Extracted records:
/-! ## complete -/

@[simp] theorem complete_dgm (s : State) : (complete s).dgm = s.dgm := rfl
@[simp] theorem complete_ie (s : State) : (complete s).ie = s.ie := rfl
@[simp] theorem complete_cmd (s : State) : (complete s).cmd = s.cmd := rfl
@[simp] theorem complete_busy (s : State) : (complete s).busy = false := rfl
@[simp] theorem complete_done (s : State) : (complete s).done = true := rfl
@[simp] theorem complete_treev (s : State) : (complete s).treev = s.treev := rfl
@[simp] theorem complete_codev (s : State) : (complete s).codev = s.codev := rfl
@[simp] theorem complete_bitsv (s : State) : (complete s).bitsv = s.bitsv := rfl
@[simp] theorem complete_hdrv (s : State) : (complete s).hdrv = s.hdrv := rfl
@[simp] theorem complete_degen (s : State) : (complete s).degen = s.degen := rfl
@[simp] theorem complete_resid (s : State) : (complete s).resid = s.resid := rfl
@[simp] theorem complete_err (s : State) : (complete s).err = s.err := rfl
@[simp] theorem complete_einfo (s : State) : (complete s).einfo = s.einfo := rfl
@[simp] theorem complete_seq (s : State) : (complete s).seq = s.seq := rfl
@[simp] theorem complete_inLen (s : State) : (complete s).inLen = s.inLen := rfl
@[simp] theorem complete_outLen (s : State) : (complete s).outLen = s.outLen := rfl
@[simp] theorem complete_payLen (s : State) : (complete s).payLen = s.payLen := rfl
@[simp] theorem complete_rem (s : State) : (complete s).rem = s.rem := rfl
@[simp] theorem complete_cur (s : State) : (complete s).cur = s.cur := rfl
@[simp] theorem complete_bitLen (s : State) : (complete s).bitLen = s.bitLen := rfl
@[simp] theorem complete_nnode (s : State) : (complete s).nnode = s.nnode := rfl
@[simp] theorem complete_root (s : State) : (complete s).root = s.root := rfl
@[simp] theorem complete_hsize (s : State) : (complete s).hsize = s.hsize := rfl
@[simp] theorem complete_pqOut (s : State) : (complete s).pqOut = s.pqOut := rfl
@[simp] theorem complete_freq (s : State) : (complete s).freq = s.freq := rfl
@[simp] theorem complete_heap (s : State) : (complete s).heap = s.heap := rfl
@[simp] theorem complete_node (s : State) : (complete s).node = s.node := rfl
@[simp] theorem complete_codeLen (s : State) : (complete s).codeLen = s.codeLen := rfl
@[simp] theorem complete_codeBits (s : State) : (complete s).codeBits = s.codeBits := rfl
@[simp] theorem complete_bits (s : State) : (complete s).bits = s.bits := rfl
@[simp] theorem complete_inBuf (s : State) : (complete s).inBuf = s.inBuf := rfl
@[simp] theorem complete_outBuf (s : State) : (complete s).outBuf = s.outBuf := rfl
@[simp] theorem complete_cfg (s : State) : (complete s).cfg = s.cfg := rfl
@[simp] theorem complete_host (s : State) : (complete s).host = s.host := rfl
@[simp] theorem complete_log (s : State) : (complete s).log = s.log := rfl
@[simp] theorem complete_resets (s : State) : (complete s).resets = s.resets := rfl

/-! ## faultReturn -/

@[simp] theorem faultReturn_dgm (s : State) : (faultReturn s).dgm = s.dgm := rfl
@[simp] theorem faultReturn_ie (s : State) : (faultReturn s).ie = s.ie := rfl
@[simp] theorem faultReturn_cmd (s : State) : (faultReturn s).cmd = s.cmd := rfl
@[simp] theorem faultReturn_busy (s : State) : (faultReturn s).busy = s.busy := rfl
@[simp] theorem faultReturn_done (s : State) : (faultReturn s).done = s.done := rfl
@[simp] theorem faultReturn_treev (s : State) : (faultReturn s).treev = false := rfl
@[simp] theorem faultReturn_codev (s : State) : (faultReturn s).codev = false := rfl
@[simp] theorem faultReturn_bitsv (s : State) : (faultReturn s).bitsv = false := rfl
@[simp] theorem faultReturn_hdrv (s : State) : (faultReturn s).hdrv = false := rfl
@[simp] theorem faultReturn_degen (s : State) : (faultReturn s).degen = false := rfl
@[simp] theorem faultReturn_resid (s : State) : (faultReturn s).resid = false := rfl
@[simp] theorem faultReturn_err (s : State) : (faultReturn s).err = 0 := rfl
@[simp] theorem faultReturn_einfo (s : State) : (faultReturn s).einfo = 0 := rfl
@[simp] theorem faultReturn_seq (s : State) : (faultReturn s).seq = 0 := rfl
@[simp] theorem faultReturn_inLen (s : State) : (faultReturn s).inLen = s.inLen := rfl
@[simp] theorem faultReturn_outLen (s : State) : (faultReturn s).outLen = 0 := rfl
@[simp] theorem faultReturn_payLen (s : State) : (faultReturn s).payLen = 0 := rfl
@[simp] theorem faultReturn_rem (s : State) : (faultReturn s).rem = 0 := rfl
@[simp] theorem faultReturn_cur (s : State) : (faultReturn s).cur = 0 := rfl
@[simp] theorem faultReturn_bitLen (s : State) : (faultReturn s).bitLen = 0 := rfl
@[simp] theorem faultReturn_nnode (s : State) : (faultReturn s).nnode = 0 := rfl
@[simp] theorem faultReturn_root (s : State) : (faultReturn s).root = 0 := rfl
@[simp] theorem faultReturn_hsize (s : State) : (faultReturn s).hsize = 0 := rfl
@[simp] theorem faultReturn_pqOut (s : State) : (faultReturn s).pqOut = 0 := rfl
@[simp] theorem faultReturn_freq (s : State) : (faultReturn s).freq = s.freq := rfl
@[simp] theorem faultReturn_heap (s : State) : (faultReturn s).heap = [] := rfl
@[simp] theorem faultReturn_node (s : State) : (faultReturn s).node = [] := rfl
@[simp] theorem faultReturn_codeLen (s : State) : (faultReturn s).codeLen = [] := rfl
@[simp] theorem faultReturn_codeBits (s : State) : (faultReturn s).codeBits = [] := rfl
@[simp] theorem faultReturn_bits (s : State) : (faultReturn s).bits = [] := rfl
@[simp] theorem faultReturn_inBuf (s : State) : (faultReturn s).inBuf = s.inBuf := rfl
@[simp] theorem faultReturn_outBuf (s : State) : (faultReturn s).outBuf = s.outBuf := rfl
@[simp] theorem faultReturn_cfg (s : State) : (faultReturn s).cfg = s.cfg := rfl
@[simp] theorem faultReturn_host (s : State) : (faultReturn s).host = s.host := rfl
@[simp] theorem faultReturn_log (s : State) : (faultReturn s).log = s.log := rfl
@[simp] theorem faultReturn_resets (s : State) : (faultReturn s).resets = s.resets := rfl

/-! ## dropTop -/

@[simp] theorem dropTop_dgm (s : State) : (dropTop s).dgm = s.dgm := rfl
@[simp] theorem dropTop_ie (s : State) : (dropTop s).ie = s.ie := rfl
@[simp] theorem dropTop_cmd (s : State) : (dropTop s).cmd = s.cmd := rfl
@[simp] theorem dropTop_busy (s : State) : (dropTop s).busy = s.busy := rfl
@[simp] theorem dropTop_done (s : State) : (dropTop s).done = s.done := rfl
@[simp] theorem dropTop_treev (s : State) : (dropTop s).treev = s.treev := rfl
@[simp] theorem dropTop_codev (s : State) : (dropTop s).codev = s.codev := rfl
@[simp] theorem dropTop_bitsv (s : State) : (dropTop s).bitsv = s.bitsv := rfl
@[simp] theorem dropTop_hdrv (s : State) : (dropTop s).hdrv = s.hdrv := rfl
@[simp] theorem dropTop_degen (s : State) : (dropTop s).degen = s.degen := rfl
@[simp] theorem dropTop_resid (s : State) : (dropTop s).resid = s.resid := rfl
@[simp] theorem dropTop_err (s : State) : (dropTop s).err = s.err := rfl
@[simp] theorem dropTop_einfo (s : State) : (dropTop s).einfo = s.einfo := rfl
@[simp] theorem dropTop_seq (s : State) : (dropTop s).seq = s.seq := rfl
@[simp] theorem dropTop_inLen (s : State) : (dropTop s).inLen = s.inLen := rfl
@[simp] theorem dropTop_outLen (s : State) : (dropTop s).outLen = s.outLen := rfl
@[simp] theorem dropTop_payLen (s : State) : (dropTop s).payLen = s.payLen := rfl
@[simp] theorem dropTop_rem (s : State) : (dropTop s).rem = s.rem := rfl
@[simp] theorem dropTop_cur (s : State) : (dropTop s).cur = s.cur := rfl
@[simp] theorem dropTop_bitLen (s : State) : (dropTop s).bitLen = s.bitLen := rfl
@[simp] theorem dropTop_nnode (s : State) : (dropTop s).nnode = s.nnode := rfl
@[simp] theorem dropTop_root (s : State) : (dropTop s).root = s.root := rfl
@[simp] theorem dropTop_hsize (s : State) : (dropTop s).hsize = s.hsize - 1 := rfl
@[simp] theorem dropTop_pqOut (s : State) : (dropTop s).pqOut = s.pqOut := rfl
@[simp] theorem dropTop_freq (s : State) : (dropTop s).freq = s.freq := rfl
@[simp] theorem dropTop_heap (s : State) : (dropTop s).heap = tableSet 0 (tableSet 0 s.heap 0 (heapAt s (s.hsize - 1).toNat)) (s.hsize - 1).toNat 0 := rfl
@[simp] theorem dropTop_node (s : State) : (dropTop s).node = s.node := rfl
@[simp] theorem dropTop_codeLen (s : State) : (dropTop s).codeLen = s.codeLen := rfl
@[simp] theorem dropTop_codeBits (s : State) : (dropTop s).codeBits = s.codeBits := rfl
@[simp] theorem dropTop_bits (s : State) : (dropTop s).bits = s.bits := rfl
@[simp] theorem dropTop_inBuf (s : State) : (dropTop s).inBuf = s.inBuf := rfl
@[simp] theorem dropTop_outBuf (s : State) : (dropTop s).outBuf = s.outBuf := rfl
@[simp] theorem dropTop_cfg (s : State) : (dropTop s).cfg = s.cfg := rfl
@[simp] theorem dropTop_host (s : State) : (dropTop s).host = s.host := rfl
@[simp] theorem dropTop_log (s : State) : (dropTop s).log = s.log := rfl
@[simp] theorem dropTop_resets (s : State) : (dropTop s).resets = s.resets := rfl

Exercise:
Would you copy every line of the entries in which "resets" appears?

Response for this exercise:
@[simp] theorem complete_resets (s : State) : (complete s).resets = s.resets := rfl
@[simp] theorem faultReturn_resets (s : State) : (faultReturn s).resets = s.resets := rfl
@[simp] theorem dropTop_resets (s : State) : (dropTop s).resets = s.resets := rfl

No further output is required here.